First lets plot propensity scores:
library(ggplot2)
smallText <- theme(legend.title = element_text(size=8),
legend.text=element_text(size=8),
title = element_text(size=8),
axis.title.x = element_text(size=8),
axis.title.y = element_text(size=8))
## Plot propensity scores ggplot in BentoBox
propensityPlot <-
plotPropensity(mgr, sets=c('f','m','p')) +
smallText +
theme(legend.key.size = unit(0.5, 'lines'),
title = element_blank())
bbPlotGG(plot = propensityPlot,
x = 1, y = 4.5, width = 2.5, height = 1.5,
just = c("left", "top"))
## Text labels
bbPlotText(label = "plotPropensity()",
x = 1.10, y = 4.24,
just = c("left", "bottom"),
fontface = "bold",
fontfamily = 'mono')
bbPlotText(label = "~color + length",
x = 1.25, y = 4.5,
just = c("left", "bottom"),
fontsize = 10,
fontfamily = "mono")
plotting color and length covariates:
## Plot "color" covariate
covColor <-
plotCovariate(x=mgr, covar=covariates(mgr)[1], sets=c('f','m','p')) +
smallText +
theme(legend.text = element_blank(),
legend.position = 'none')
bbPlotGG(plot = covColor,
x = 3.50, y = 4.5, width = 1.8, height = 1.5,
just = c("left", "top"))
## Plot "length" covariate
covLength <-
plotCovariate(x=mgr, covar=covariates(mgr)[2], sets=c('f','m','p'))+
smallText +
theme(legend.key.size = unit(0.5, 'lines'))
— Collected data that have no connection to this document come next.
-- ==== Sys2Proof/Laws/KeepsCalls.lean ====
section
/-! SUPPORT. What the beacons and the call list keep. -/

set_option linter.unusedTactic false
set_option linter.unreachableTactic false

namespace Sys2Proof.Machine

open Sys2Proof

theorem Keeps.formBeacon {s₀ s : State} (h : Keeps s₀ s) (b : Fin 8) :
    Keeps s₀ (State.formBeacon s b) := by
  unfold State.formBeacon
  dsimp only
  repeat' first
    | with_reducible (first
      | exact h | assumption | apply Keeps.setShown)
    | split
    | exact rfl | exact id

theorem Keeps.formBeacons {s₀ s : State} (h : Keeps s₀ s) :
    Keeps s₀ (State.formBeacons s) := by
  unfold State.formBeacons
  repeat' first
    | with_reducible (first
      | exact h | assumption | apply Keeps.formBeacon
      | (refine Keeps.foldl _ (fun _ _ _ => ?_) _ ?_))
    | split
    | exact rfl | exact id

theorem Keeps.restartBeacons {s₀ s : State} (h : Keeps s₀ s) :
    Keeps s₀ (State.restartBeacons s) := by
  unfold State.restartBeacons
  repeat' first
    | with_reducible (first
      | exact h | assumption | apply Keeps.setShown
      | (refine Keeps.foldl _ (fun _ _ _ => ?_) _ ?_))
    | split
    | exact rfl | exact id

theorem Keeps.raiseBeacons {s₀ s : State} (h : Keeps s₀ s) :
    Keeps s₀ (State.raiseBeacons s) := by
  unfold State.raiseBeacons
  dsimp only
  repeat' first
    | with_reducible (first
      | exact h | assumption | apply Keeps.setShown
      | (refine Keeps.foldl _ (fun _ _ _ => ?_) _ ?_))
    | split
    | exact rfl | exact id

theorem Keeps.stepBeacon {s₀ s : State} (h : Keeps s₀ s) (b : Fin 8) :
    Keeps s₀ (State.stepBeacon s b) := by
  unfold State.stepBeacon
  dsimp only
  repeat' first
    | with_reducible (first
      | exact h | assumption | apply Keeps.reach | apply Keeps.setShown)
    | split
    | exact rfl | exact id

theorem Keeps.setMark {s₀ s : State} (h : Keeps s₀ s) (e : Fin 16) (z : Fin 12) (m : Mark) :
    Keeps s₀ (State.setMark s e z m) := by
  unfold State.setMark
  repeat' first
    | with_reducible (first
      | exact h | assumption | apply Keeps.setCall)
    | split
    | exact rfl | exact id

theorem Keeps.cutTo {s₀ s : State} (h : Keeps s₀ s) (z : Fin 12) (node : NodeNo) (object : Byte)
    (urgent : Bool) :
    Keeps s₀ (State.cutTo s z node object urgent) := by
  unfold State.cutTo
  dsimp only
  repeat' first
    | with_reducible (first
      | exact h | assumption | exact Keeps.offer_eq (by assumption) (by assumption)
      | apply Keeps.offer | apply Keeps.setZone | refine Keeps.offer_eq ?_ (by assumption)
      | refine Keeps.of_eq ?_ (by assumption))
    | split
    | exact rfl | exact id

theorem Keeps.buildCut {s₀ s : State} (h : Keeps s₀ s) (z : Fin 12) (urgent : Bool) :
    Keeps s₀ (State.buildCut s z urgent) := by
  unfold State.buildCut
  repeat' first
    | with_reducible (first
      | exact h | assumption | apply Keeps.cutTo)
    | split
    | exact rfl | exact id

theorem Keeps.buildPlay {s₀ s : State} (h : Keeps s₀ s) (z : Fin 12) (node : NodeNo) (object :
    Byte) (c : Call) :
    Keeps s₀ (State.buildPlay s z node object c) := by
  unfold State.buildPlay
  dsimp only
  repeat' first
    | with_reducible (first
      | exact h | assumption | exact Keeps.offer_eq (by assumption) (by assumption)
      | apply Keeps.offer | apply Keeps.setZone | refine Keeps.offer_eq ?_ (by assumption)
      | refine Keeps.of_eq ?_ (by assumption))
    | split
    | exact rfl | exact id

theorem Keeps.advanceIssue {s₀ s : State} (h : Keeps s₀ s) (z : Fin 12) :
    Keeps s₀ (State.advanceIssue s z) := by
  unfold State.advanceIssue
  dsimp only
  repeat' first
    | with_reducible (first
      | exact h | assumption | apply Keeps.setZone)
    | split
    | exact rfl | exact id

theorem Keeps.playOwner {s₀ s : State} (h : Keeps s₀ s) (z : Fin 12) :
    Keeps s₀ (State.playOwner s z) := by
  unfold State.playOwner
  dsimp only
  repeat' first
    | with_reducible (first
      | exact h | assumption | apply Keeps.advanceIssue | apply Keeps.setMark
      | apply Keeps.buildPlay)
    | split
    | exact rfl | exact id

theorem Keeps.recomputeZone {s₀ s : State} (h : Keeps s₀ s) (before : CallList) (gone : List (Fin
    16)) (z : Fin 12) :
    Keeps s₀ (State.recomputeZone before gone s z) := by
  unfold State.recomputeZone
  dsimp only
  repeat' first
    | with_reducible (first
      | exact h | assumption | apply Keeps.setMark | apply Keeps.setZone
      | apply Keeps.buildCut | apply Keeps.playOwner)
    | split
    | exact rfl | exact id

theorem Keeps.writeOwners {s₀ s : State} (h : Keeps s₀ s) : Keeps s₀ (State.writeOwners s) := by
  unfold State.writeOwners
  refine Keeps.foldl _ (fun _ z k => ?_) _ h
  exact k.writeLocal _ _ (by revert z; decide)

theorem Keeps.makeReady {s₀ s : State} (h : Keeps s₀ s) (e : Fin 16) (c : Call) :
    Keeps s₀ (State.makeReady s e c) := by
  unfold State.makeReady
  dsimp only
  repeat' first
    | with_reducible (first
      | exact h | assumption | apply Keeps.setCall | apply Keeps.push)
    | split
    | exact rfl | exact id

theorem Keeps.testReady {s₀ s : State} (h : Keeps s₀ s) :
    Keeps s₀ (State.testReady s) := by
  unfold State.testReady
  repeat' first
    | with_reducible (first
      | exact h | assumption | apply Keeps.makeReady
      | (refine Keeps.foldl _ (fun _ _ _ => ?_) _ ?_))
    | split
    | exact rfl | exact id

theorem Keeps.recompute {s₀ s : State} (h : Keeps s₀ s) (before : CallList) (gone : List (Fin 16)) :
    Keeps s₀ (State.recompute s before gone) := by
  unfold State.recompute
  repeat' first
    | with_reducible (first
      | exact h | assumption | apply Keeps.recomputeZone | apply Keeps.writeOwners
      | apply Keeps.testReady | (refine Keeps.foldl _ (fun _ _ _ => ?_) _ ?_))
    | split
    | exact rfl | exact id

theorem Keeps.handleDone (n : Nat) {s₀ s : State} (h : Keeps s₀ s) :
    Keeps s₀ (State.handleDone n s) := by
  induction n generalizing s with
  | zero => exact h
  | succ n ih =>
    unfold State.handleDone
    split
    · exact ih ((h.withCl _).recompute _ _)
    · exact h

theorem Keeps.reallocate {s₀ s : State} (h : Keeps s₀ s) (before : CallList) (gone : List (Fin
    16)) :
    Keeps s₀ (State.reallocate s before gone) := by
  unfold State.reallocate
  repeat' first
    | with_reducible (first
      | exact h | assumption | apply Keeps.handleDone | apply Keeps.recompute
      | apply Keeps.formBeacons)
    | split
    | exact rfl | exact id

theorem Keeps.settleDone {s₀ s : State} (h : Keeps s₀ s) :
    Keeps s₀ (State.settleDone s) := by
  unfold State.settleDone
  repeat' first
    | with_reducible (first
      | exact h | assumption | apply Keeps.handleDone | apply Keeps.formBeacons)
    | split
    | exact rfl | exact id

theorem Keeps.placeEntry {s₀ s : State} (h : Keeps s₀ s) (e : Fin 16) (c : Call) :
    Keeps s₀ (State.placeEntry s e c) := by
  unfold State.placeEntry
  dsimp only
  repeat' first
    | with_reducible (first
      | exact h | assumption | apply Keeps.reallocate)
    | split
    | with_reducible (first | apply Keeps.withCl)
    | exact rfl | exact id

theorem Keeps.removeEntries {s₀ s : State} (h : Keeps s₀ s) (es : List (Fin 16)) :
    Keeps s₀ (State.removeEntries s es) := by
  unfold State.removeEntries
  extract_lets gone before s'
  have k : Keeps s₀ s' := (h.withCl _).reallocate _ _
  clear_value s'
  split
  · exact k.push _
  · exact k

theorem Keeps.removeEntry {s₀ s : State} (h : Keeps s₀ s) (e : Fin 16) :
    Keeps s₀ (State.removeEntry s e) := by
  unfold State.removeEntry
  repeat' first
    | with_reducible (first
      | exact h | assumption | apply Keeps.removeEntries)
    | split
    | exact rfl | exact id

theorem Keeps.placeEmergency {s₀ s : State} (h : Keeps s₀ s) :
    Keeps s₀ (State.placeEmergency s) := by
  unfold State.placeEmergency
  repeat' first
    | with_reducible (first
      | exact h | assumption | apply Keeps.placeEntry)
    | split
    | exact rfl | exact id

theorem Keeps.refreshCall {s₀ s : State} (h : Keeps s₀ s) (e : Fin 16) (p : PlaceReq) :
    Keeps s₀ (State.refreshCall s e p) := by
  unfold State.refreshCall
  dsimp only
  repeat' first
    | with_reducible (first
      | exact h | assumption | apply Keeps.setCall | apply Keeps.playOwner
      | apply Keeps.reallocate | (refine Keeps.foldl _ (fun _ _ _ => ?_) _ ?_))
    | split
    | exact rfl | exact id

theorem Keeps.placeCall {s₀ s : State} (h : Keeps s₀ s) (src : NodeNo) (payload : List Byte) :
    Keeps s₀ (State.placeCall s src payload) := by
  unfold State.placeCall
  dsimp only
  repeat' first
    | with_reducible (first
      | exact h | assumption | apply Keeps.reply | apply Keeps.refreshCall
      | apply Keeps.placeEntry | apply Keeps.raiseFlag)
    | split
    | exact rfl | exact id

theorem Keeps.cancelCall {s₀ s : State} (h : Keeps s₀ s) (src : NodeNo) (payload : List Byte) :
    Keeps s₀ (State.cancelCall s src payload) := by
  unfold State.cancelCall
  dsimp only
  repeat' first
    | with_reducible (first
      | exact h | assumption | apply Keeps.reply | apply Keeps.removeEntries)
    | split
    | exact rfl | exact id

theorem Keeps.loseZone {s₀ s : State} (h : Keeps s₀ s) (z : Fin 12) (e : Fin 16) (c : Call) :
    Keeps s₀ (State.loseZone s z e c) := by
  unfold State.loseZone
  dsimp only
  repeat' first
    | with_reducible (first
      | exact h | assumption | apply Keeps.setMark | apply Keeps.raiseFlag
      | apply Keeps.settleDone)
    | split
    | exact rfl | exact id

theorem Keeps.zoneFrameStarted {s₀ s : State} (h : Keeps s₀ s) (z : Fin 12) (issue : Byte) (play urgent
    : Bool) (f : Frame) :
    Keeps s₀ (State.zoneFrameStarted s z issue play urgent f) := by
  unfold State.zoneFrameStarted
  dsimp only
  repeat' first
    | with_reducible (first
      | exact h | assumption | apply Keeps.setMark | apply Keeps.buildCut
      | apply Keeps.playOwner | apply Keeps.settleDone | apply Keeps.cutTo)
    | split
    | exact rfl | exact id

theorem Keeps.zoneOutcome {s₀ s : State} (h : Keeps s₀ s) (z : Fin 12) (issue : Byte) (play :
    Bool) (accepted : Bool) :
    Keeps s₀ (State.zoneOutcome s z issue play accepted) := by
  unfold State.zoneOutcome
  repeat' first
    | with_reducible (first
      | exact h | assumption | apply Keeps.setMark | apply Keeps.loseZone)
    | split
    | exact rfl | exact id

theorem Keeps.zoneReport {s₀ s : State} (h : Keeps s₀ s) (z : Fin 12) (value : Byte) :
    Keeps s₀ (State.zoneReport s z value) := by
  unfold State.zoneReport
  repeat' first
    | with_reducible (first
      | exact h | assumption | apply Keeps.setMark | apply Keeps.playOwner
      | apply Keeps.loseZone | apply Keeps.settleDone)
    | split
    | exact rfl | exact id

theorem Keeps.callsImageChange {s₀ s : State} (h : Keeps s₀ s) (index : Nat) (value : Byte) :
    Keeps s₀ (State.callsImageChange s index value) := by
  unfold State.callsImageChange
  repeat' first
    | with_reducible (first
      | exact h | assumption | apply Keeps.zoneReport
      | (refine Keeps.foldl _ (fun _ _ _ => ?_) _ ?_))
    | split
    | exact rfl | exact id

theorem Keeps.waitExpired {s₀ s : State} (h : Keeps s₀ s) (e : Fin 16) :
    Keeps s₀ (State.waitExpired s e) := by
  unfold State.waitExpired
  repeat' first
    | with_reducible (first
      | exact h | assumption | apply Keeps.reach | apply Keeps.makeReady
      | apply Keeps.raiseFlag)
    | split
    | exact rfl | exact id

theorem Keeps.offerZonePending {s₀ s : State} (h : Keeps s₀ s) (z : Fin 12) :
    Keeps s₀ (State.offerZonePending s z) := by
  unfold State.offerZonePending
  dsimp only
  repeat' first
    | with_reducible (first
      | exact h | assumption | exact Keeps.offer_eq (by assumption) (by assumption)
      | apply Keeps.offer | apply Keeps.setZone | refine Keeps.offer_eq ?_ (by assumption)
      | refine Keeps.of_eq ?_ (by assumption))
    | split
    | exact rfl | exact id

theorem Keeps.moveZone {s₀ s : State} (h : Keeps s₀ s) (z : Fin 12) (oldTarget : Option (NodeNo ×
    Byte)) :
    Keeps s₀ (State.moveZone s z oldTarget) := by
  unfold State.moveZone
  dsimp only
  repeat' first
    | with_reducible (first
      | exact h | assumption | apply Keeps.setZone | apply Keeps.cutTo | apply Keeps.setMark
      | apply Keeps.playOwner)
    | split
    | exact rfl | exact id

theorem Keeps.swapZones {s₀ s : State} (h : Keeps s₀ s) (oldDefs : Tab ObjDef 96) (newIndex : Fin
    12 → Nat) :
    Keeps s₀ (State.swapZones s oldDefs newIndex) := by
  unfold State.swapZones
  dsimp only
  repeat' first
    | with_reducible (first
      | exact h | assumption | apply Keeps.setZone | apply Keeps.moveZone
      | apply Keeps.settleDone | (refine Keeps.foldl _ (fun _ _ _ => ?_) _ ?_))
    | split
    | exact rfl | exact id

theorem Keeps.restartCalls {s₀ s : State} (h : Keeps s₀ s) :
    Keeps s₀ (State.restartCalls s) := by
  unfold State.restartCalls
  extract_lets s1 src s2 s3
  have k1 : Keeps s₀ s1 := Keeps.foldl _ (fun t z k => by
    split
    · exact k
    · split
      · exact k.buildCut _ _
      · exact k) _ h
  have k2 : Keeps s₀ s2 := k1.withCl _
  have k3 : Keeps s₀ s3 := Keeps.foldl _ (fun t z k => k.setZone _ _) _ k2
  exact k3.writeOwners

end Sys2Proof.Machine
end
bbPlotGG(plot = covLength,
x = 5.30, y = 4.5, width = 2.75, height = 1.5,
just = c("left", "top"))
## Text labels
bbPlotText(label = "plotCovariate()",
x = 3.75,
y = 4.24,
just = c("left", "bottom"),
fontface = "bold",
fontfamily = "mono")
bbPlotText(label = covariates(mgr),
x = c(4, 5.9),
y = 4.5,
just = c("left", "bottom"),
fontsize = 10,
fontfamily = "mono")
When the plot is finished you can remove the page guides:


And now your plot is publication-ready!